Рузя черным черна. В телогрейке, подпоясанной ремнем, в сапогах, в теплом платке, а в глазах и страх, и смех. Немцы пустили завод, гонят всех на плантацию, заставляют днем копать свеклу, а ночью, при фонарях, чистить. По два три раза в день приезжают коменданты, а каждую неделю наведывается и сам гебитскомиссар Месмер, обещает созвать в Глинске съезд свекловодов, на который должен прибыть еще более высокий начальник и вручить лучшим из лучших часы. Еще бы! Да за такую свеклу, говорит Рузя, можно пол ихней Германии отдать. Мы лее ее для себя растили, каждая с конскую голову, у тех, кто копает, руки сводит, а он, проклятый, ходит в белых перчатках да причмокивает.
— Вот какую вы землю немчуре отдали! — Рузя злится, стаскивая с ног сапоги. Правую ногу она сама вынуть не может, и Мальва ей помогает. Не рассчитала усилие, падает с сапогом на кровать, смеется, а Рузя на скамеечке плачет.
— Ну, ну, будет тебе, пятисотница! Иди, мой ноги, ужинай, да и родич вон, видишь, с дороги. Тоже не ужинал еще.
— А что там у нас на ужин? — спрашивает Рузя.
— Пироги со свеклой… И жаркое. Несоленое. Соли нет.
Обе идут за перегородку, Рузя там умывается, а Мальва накрывает на стол: вносит пироги, знаменитое
вавилонское жаркое, непочатую бутылку бураковки — свекольного самогона.
— С нашей винокурни, — Мальва усмехнулась, ставя бутылку на стол. — Рузя простужается, кашляет, вот я ее и подлечиваю. Она в поле, а я тут… под замком.
Входит Рузя, выпивает свою рюмочку, принимается за пироги. Она сразу разрумянилась, ожила, в глазах заиграли огоньки.

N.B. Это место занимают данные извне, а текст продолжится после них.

-- ==== Sys2Proof/Tests/Slice0.lean ====
section
/-! SUPPORT. Tests: ill-formed terms that the checks refuse, words written out from the manual's encodings, one step of a few
instructions with results worked out from the rules, and for each statement states and operands that meet its hypotheses. -/

open Sys2Proof Sys2Proof.Machine

namespace Sys2Proof.Tests

set_option Elab.async false

/-! A small device: context 0 assigned with generic page 0 at physical 64 KiB, one folio, one quire of two threads on lane 0 of
core 0, thread 0 in a word at address 72. -/

def hdr : Hdr := { last := false, stall := 0, guard := 0, neg := false }
def ops : Full :=
  { d := 2, a := 4, b := 6, c := 0, sa := false, sb := false, sc := false, u := false, csel := 0, cen := false, cls := 0 }
def slot0 : Slot := { core := 0, lane := 0, q := 0 }
theorem noneOf {α : Type} {P : α → Prop} : ∀ x ∈ ([] : List α), P x := fun _ h => by cases h
def th0 : Thread :=
  { pc := 72, mr := none, depth := 0, y := false, td := 0, p := false, c := false, x := false, v := [0, 0, 5, 7, 128, 0, 3, 9]
    pr := 1, slice := List.replicate 64 0, npc := none, xfer := false, exiting := false, halt := none, tryTh := none
    frag := none, ray := none }
def q0 : Quire :=
  { slot := slot0, ctx := 0, folio := 1, qid := 0, w := 16, regs := 8, th := [th0, th0], s := [0, 0, 0, 0, 128, 0, 3, 0], q := 1
    ftz := false, ctr := [0, 0, 0, 0], born := 0, rally := none, rallies := 0, ready := none, wait := none, log := [], seq := 0
    region := none, chain := none, latch := none, deferred := [], fixp := [], varp := [] }
def cur0 : Cur :=
  { slot := slot0, pc := 72, lead := [0], was := [], act := [0], issues := [], view := [], lazy := false, last := false, yielded := false
    prog := [], began := 0, sweep := 0, stall := 0, dsts := none, ctr := none }
/-- One compute folio of 16 threads: PRIV 1,024, CKPT 512, SCR 1, one 32 KiB FIFO of 4-byte entries, 4 tags. -/
def rcd0 : Nat := setField (setField placedRecord 303 288 512) 226 224 1
def fo0 : Folio :=
  { placedFolio 0 with id := 1, rcd := rcd0 }
def ctx0 : Ctx := { Ctx.initial with v := true, ptbase := 0x1001, ran := true }
def tlb0 : Tlb := { ctx := 0, level := 0, page := 0, leaf := 0x102E1 }
def gath0 : Gath := { Gath.initial with tlb := [tlb0] }
/-- The device with a quire and a word in hand. -/
def sWith (q : Quire) (cur : Cur) : State :=
  { State.reset with
    boot := 3, fwOk := true, ready := true, installed := 0x100000, nextId := 2, cur := some cur
    ctxs := State.reset.ctxs.set 0 ctx0, gaths := State.reset.gaths.set 0 gath0
    nodes := [placedNode 0], folios := [fo0], quires := [q] }
def s0 : State := sWith q0 cur0
/-- Generic page 0, byte `a`. -/
def pg0 (a : Nat) : Page := { loc := 0x10000 + a, key := .opened, nc := false }

theorem running0 : Running s0 cur0 q0 := ⟨rfl, by decide, rfl, by decide⟩

/-! Witnesses of the statements' hypotheses. -/

theorem witness_integer_words : Running s0 cur0 q0 ∧ (intRule (.iadd hdr ops) q0 cur0).isSome = true := ⟨running0, rfl⟩
theorem witness_float_words : Running s0 cur0 q0 ∧ (floatRule (.ffma hdr ops) q0 cur0).isSome = true := ⟨running0, rfl⟩
theorem witness_packed_words : Running s0 cur0 q0 ∧ (packedRule (.hadd2 hdr ops) q0 cur0).isSome = true := ⟨running0, rfl⟩
theorem witness_moves : Running s0 cur0 q0 ∧ (moveRule (.mov4 hdr ops) q0 cur0).isSome = true := ⟨running0, rfl⟩
theorem witness_cross_thread : Running s0 cur0 q0 ∧ (crossRule (.shfl hdr ops) q0 cur0).isSome = true := ⟨running0, rfl⟩
theorem witness_predicates : Running s0 cur0 q0 ∧ (predRule (.icmp hdr ops) q0 cur0).isSome = true := ⟨running0, rfl⟩
theorem witness_match_form : (Instr.matchBits hdr { ops with b := 0 }).wf = true := by decide
theorem witness_iaddc_form : (Instr.iaddc hdr ops).wf = true := by decide
/-- A call at depth 0. -/
theorem witness_control : Running s0 cur0 q0 ∧ cur0.act.Nodup ∧
    ∃ ok f, controlRule (.call hdr { d := 0, off := 2, cls := 0 }) s0 q0 cur0 = some (ok, f) ∧ ok := by
  refine ⟨running0, by decide, _, _, rfl, fun t ht th hth => ?_⟩
  obtain rfl : t = 0 := by simpa [cur0] using ht
  have : th = th0 := (Option.some.inj hth).symm
  subst this; decide
/-- A return to address 128 from depth 1. -/
theorem witness_control_return : 8 ∣ src q0 cur0 false 0 4 2 ∧ ({ th0 with depth := 1 }).depth ≠ 0 ∧ th0.tryTh = none := by decide
theorem witness_movs : rcDet (s0.rcdOf cur0.slot) = false := by decide +kernel
theorem witness_regq_smaller : q0.region = none ∧ q0.latch = none ∧ q0.chain = none ∧ (∀ k ∈ q0.ctr, k = 0) ∧
    (s0.gath (gathOf cur0.slot.core)).bench = [] ∧ regGranule (4 : BitVec 8).toNat ≤ regGranule q0.regs := by decide
theorem witness_regq_larger : growWaits s0 cur0.slot none = false ∧
    q0.w * (regGranule (32 : BitVec 8).toNat - regGranule q0.regs) ≤ laneFree s0 cur0.slot := by decide
/-- TRAP where no capture is taken. -/
theorem witness_software_trap : Running s0 cur0 q0 ∧ cur0.act.Nodup ∧ (∀ t ∈ cur0.act, t < 64) ∧ q0.region = none ∧
    RealSlot cur0.slot ∧ q0.ctx < s0.ctxs.length ∧ (s0.ctx q0.ctx).capSize = 0 :=
  ⟨running0, by decide, by decide, rfl, by unfold RealSlot; decide, by decide, rfl⟩
theorem witness_resume : s0.ready = true ∧ (s0.ctx 0).v = true ∧ (s0.ctx 0).master = 0 := by decide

— Где же ты собираешься жить?
— Еще пе знаю.
— Тут ваши утки на пруду. Белые. Северин в Глинске достал. Поручил их мне, а я все не могу их дозваться. Не то одичали, не то не знают нашего языка. Китайские какие то…
— Ага, отец писал мне…
— Про уток?..
— Да он мне обо всем писал… Такой был писучий, что я не успевал прочитывать его письма. И про вас писал…
— А про меня что же?
— Что вы получили орден за свеклу. Что чуть не вышли замуж за какого то приезжего.
— Ох, уж это замужество! Он переселенец, из Теребовли. Печь у меня клал. Потом вот эту перегородку поставил. Красивый был, ласковый, тихий и великий мастер по печам. Влюбился то ли в меня, то ли в мою славу. Ну и жил здесь до поры до времени. Одну зиму, а потом ушел. А тут слышу — у них уже, у немцев. Чуть ли не начальник полиции в Глинске… Приголубила его, а он, может, шпионом был ихним, тогда еще, до войны. Мальва знает его, он и в Зеленых Млынах клал печи…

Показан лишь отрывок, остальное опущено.